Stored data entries
= = = =
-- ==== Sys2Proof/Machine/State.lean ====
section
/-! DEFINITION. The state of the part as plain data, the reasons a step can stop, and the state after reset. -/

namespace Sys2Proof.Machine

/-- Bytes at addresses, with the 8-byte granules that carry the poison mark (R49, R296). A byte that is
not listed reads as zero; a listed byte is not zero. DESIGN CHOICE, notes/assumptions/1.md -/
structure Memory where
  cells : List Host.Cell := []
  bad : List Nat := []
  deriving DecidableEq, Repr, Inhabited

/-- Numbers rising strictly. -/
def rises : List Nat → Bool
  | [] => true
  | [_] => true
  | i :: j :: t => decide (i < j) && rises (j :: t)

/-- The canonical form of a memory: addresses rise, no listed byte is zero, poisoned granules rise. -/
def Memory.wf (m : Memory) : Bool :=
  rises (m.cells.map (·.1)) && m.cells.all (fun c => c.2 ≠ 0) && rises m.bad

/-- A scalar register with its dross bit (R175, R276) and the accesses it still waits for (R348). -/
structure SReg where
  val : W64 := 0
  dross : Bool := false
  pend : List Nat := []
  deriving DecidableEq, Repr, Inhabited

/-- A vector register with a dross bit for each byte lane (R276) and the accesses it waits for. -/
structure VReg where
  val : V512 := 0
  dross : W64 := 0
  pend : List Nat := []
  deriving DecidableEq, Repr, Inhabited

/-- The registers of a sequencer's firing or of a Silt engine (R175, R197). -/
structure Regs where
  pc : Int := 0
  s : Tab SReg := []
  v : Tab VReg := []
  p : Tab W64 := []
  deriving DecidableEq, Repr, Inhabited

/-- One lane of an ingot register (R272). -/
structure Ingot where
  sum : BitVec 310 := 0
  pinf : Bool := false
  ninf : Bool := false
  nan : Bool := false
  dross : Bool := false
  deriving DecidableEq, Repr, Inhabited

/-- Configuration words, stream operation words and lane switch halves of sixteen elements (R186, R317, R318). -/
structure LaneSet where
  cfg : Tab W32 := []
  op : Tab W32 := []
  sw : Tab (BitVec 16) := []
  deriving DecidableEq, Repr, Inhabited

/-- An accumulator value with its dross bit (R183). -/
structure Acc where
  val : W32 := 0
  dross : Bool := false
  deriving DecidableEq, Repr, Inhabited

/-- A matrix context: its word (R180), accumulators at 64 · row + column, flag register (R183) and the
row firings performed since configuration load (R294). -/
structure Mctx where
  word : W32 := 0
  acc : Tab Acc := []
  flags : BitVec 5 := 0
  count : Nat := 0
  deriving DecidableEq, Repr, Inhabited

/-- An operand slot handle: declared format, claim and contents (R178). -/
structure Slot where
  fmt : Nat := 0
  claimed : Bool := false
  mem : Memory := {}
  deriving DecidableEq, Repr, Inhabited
= = = =
Instructions to follow: Answer with the exact lines running from the one that contains "rises (j :: t)" through the last line of the data. Include no other line.

Task result:
  | i :: j :: t => decide (i < j) && rises (j :: t)

/-- The canonical form of a memory: addresses rise, no listed byte is zero, poisoned granules rise. -/
def Memory.wf (m : Memory) : Bool :=
  rises (m.cells.map (·.1)) && m.cells.all (fun c => c.2 ≠ 0) && rises m.bad

/-- A scalar register with its dross bit (R175, R276) and the accesses it still waits for (R348). -/
structure SReg where
  val : W64 := 0
  dross : Bool := false
  pend : List Nat := []
  deriving DecidableEq, Repr, Inhabited

/-- A vector register with a dross bit for each byte lane (R276) and the accesses it waits for. -/
structure VReg where
  val : V512 := 0
  dross : W64 := 0
  pend : List Nat := []
  deriving DecidableEq, Repr, Inhabited

/-- The registers of a sequencer's firing or of a Silt engine (R175, R197). -/
structure Regs where
  pc : Int := 0
  s : Tab SReg := []
  v : Tab VReg := []
  p : Tab W64 := []
  deriving DecidableEq, Repr, Inhabited

/-- One lane of an ingot register (R272). -/
structure Ingot where
  sum : BitVec 310 := 0
  pinf : Bool := false
  ninf : Bool := false
  nan : Bool := false
  dross : Bool := false
  deriving DecidableEq, Repr, Inhabited

/-- Configuration words, stream operation words and lane switch halves of sixteen elements (R186, R317, R318). -/
structure LaneSet where
  cfg : Tab W32 := []
  op : Tab W32 := []
  sw : Tab (BitVec 16) := []
  deriving DecidableEq, Repr, Inhabited

/-- An accumulator value with its dross bit (R183). -/
structure Acc where
  val : W32 := 0
  dross : Bool := false
  deriving DecidableEq, Repr, Inhabited

/-- A matrix context: its word (R180), accumulators at 64 · row + column, flag register (R183) and the
row firings performed since configuration load (R294). -/
structure Mctx where
  word : W32 := 0
  acc : Tab Acc := []
  flags : BitVec 5 := 0
  count : Nat := 0
  deriving DecidableEq, Repr, Inhabited

/-- An operand slot handle: declared format, claim and contents (R178). -/
structure Slot where
  fmt : Nat := 0
  claimed : Bool := false
  mem : Memory := {}
  deriving DecidableEq, Repr, Inhabited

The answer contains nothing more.